WHAT IS BEING ASKED ▸ Reproduce the tail of the data exactly. It starts at the line containing "this sum. -/" and runs to the last line.

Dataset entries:
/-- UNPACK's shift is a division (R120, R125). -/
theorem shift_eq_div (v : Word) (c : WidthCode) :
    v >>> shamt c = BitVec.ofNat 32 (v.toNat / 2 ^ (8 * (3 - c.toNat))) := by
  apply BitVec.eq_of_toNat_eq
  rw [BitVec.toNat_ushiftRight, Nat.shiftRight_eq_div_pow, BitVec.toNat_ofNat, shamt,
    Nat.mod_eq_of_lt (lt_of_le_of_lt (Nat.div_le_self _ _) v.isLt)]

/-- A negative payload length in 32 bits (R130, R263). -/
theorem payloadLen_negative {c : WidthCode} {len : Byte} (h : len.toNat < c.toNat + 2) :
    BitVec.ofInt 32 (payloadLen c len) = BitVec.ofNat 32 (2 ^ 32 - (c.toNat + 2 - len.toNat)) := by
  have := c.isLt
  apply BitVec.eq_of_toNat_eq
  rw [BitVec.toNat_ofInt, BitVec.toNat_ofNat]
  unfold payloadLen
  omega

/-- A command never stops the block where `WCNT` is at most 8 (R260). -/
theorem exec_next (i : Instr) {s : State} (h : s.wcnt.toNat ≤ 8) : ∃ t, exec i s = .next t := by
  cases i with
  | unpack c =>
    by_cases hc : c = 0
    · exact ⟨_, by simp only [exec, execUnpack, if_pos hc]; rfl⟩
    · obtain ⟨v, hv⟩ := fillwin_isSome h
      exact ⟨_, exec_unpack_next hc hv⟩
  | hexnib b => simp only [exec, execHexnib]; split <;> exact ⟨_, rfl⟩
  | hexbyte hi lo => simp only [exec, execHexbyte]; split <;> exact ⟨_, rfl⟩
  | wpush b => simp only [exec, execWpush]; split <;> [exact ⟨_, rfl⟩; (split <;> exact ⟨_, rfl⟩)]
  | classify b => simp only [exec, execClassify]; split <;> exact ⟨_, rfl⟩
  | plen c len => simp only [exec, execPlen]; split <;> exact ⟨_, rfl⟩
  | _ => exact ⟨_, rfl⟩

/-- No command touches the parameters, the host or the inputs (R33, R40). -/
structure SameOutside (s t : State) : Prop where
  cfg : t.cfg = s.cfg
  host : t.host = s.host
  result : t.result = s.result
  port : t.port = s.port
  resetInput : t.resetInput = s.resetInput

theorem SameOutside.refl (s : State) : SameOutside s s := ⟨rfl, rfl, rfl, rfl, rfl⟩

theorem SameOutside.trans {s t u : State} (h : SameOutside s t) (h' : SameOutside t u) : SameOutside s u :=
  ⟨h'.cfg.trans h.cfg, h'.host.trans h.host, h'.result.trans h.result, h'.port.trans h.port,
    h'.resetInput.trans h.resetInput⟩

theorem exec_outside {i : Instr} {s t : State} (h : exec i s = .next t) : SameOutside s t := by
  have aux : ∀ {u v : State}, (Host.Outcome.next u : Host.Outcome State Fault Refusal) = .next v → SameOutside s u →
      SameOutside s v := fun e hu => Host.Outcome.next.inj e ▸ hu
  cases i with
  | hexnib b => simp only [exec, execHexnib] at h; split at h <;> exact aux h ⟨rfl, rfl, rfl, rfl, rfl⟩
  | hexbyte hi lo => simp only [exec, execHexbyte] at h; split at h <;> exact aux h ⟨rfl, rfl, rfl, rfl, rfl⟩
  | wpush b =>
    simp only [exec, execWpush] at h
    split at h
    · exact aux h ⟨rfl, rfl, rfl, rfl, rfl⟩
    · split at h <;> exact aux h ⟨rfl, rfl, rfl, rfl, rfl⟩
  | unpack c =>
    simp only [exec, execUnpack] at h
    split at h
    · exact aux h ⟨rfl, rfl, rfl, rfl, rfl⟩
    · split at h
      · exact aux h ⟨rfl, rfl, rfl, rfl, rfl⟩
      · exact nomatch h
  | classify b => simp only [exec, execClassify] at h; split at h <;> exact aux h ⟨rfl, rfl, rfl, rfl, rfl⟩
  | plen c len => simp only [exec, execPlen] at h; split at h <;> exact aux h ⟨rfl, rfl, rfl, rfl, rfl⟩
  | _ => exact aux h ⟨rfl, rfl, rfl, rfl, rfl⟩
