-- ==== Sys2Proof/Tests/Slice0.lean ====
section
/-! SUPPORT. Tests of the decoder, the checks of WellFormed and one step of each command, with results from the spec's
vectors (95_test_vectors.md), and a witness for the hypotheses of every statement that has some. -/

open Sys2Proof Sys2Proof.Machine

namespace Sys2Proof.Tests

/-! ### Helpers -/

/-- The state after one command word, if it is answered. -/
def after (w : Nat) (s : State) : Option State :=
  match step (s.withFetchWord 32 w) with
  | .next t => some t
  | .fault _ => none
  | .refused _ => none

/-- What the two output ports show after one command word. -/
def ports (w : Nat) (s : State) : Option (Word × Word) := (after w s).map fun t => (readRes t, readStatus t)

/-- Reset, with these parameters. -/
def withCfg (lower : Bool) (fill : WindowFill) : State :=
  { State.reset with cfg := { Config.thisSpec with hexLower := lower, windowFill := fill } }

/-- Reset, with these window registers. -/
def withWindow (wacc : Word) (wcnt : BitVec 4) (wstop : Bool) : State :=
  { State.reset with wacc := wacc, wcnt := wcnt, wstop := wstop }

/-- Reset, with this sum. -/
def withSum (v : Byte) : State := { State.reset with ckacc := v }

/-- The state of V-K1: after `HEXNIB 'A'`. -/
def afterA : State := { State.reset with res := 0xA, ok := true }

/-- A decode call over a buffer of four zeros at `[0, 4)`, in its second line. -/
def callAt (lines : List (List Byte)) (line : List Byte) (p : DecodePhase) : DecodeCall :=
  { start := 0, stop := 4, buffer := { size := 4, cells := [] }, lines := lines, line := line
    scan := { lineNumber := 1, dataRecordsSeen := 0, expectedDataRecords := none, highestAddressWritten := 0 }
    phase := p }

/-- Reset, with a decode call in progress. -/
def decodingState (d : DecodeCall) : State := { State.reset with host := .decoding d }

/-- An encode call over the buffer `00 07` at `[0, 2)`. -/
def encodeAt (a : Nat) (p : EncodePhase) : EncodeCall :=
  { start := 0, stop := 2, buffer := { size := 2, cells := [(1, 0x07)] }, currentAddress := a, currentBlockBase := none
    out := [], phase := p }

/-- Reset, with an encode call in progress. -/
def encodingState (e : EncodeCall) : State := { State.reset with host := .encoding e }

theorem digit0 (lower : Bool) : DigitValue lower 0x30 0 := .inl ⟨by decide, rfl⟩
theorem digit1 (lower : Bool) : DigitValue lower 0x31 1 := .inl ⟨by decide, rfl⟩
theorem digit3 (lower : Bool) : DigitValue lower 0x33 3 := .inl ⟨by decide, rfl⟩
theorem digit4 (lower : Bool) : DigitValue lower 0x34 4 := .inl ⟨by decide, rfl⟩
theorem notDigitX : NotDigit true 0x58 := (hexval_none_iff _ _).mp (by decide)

EXERCISE RESULT ▸
/-- Reset, with this sum. -/
def withSum (v : Byte) : State := { State.reset with ckacc := v }

/-- The state of V-K1: after `HEXNIB 'A'`. -/
def afterA : State := { State.reset with res := 0xA, ok := true }

/-- A decode call over a buffer of four zeros at `[0, 4)`, in its second line. -/
def callAt (lines : List (List Byte)) (line : List Byte) (p : DecodePhase) : DecodeCall :=
  { start := 0, stop := 4, buffer := { size := 4, cells := [] }, lines := lines, line := line
    scan := { lineNumber := 1, dataRecordsSeen := 0, expectedDataRecords := none, highestAddressWritten := 0 }
    phase := p }

/-- Reset, with a decode call in progress. -/
def decodingState (d : DecodeCall) : State := { State.reset with host := .decoding d }

/-- An encode call over the buffer `00 07` at `[0, 2)`. -/
def encodeAt (a : Nat) (p : EncodePhase) : EncodeCall :=
  { start := 0, stop := 2, buffer := { size := 2, cells := [(1, 0x07)] }, currentAddress := a, currentBlockBase := none
    out := [], phase := p }

/-- Reset, with an encode call in progress. -/
def encodingState (e : EncodeCall) : State := { State.reset with host := .encoding e }

theorem digit0 (lower : Bool) : DigitValue lower 0x30 0 := .inl ⟨by decide, rfl⟩
theorem digit1 (lower : Bool) : DigitValue lower 0x31 1 := .inl ⟨by decide, rfl⟩
theorem digit3 (lower : Bool) : DigitValue lower 0x33 3 := .inl ⟨by decide, rfl⟩
theorem digit4 (lower : Bool) : DigitValue lower 0x34 4 := .inl ⟨by decide, rfl⟩
theorem notDigitX : NotDigit true 0x58 := (hexval_none_iff _ _).mp (by decide)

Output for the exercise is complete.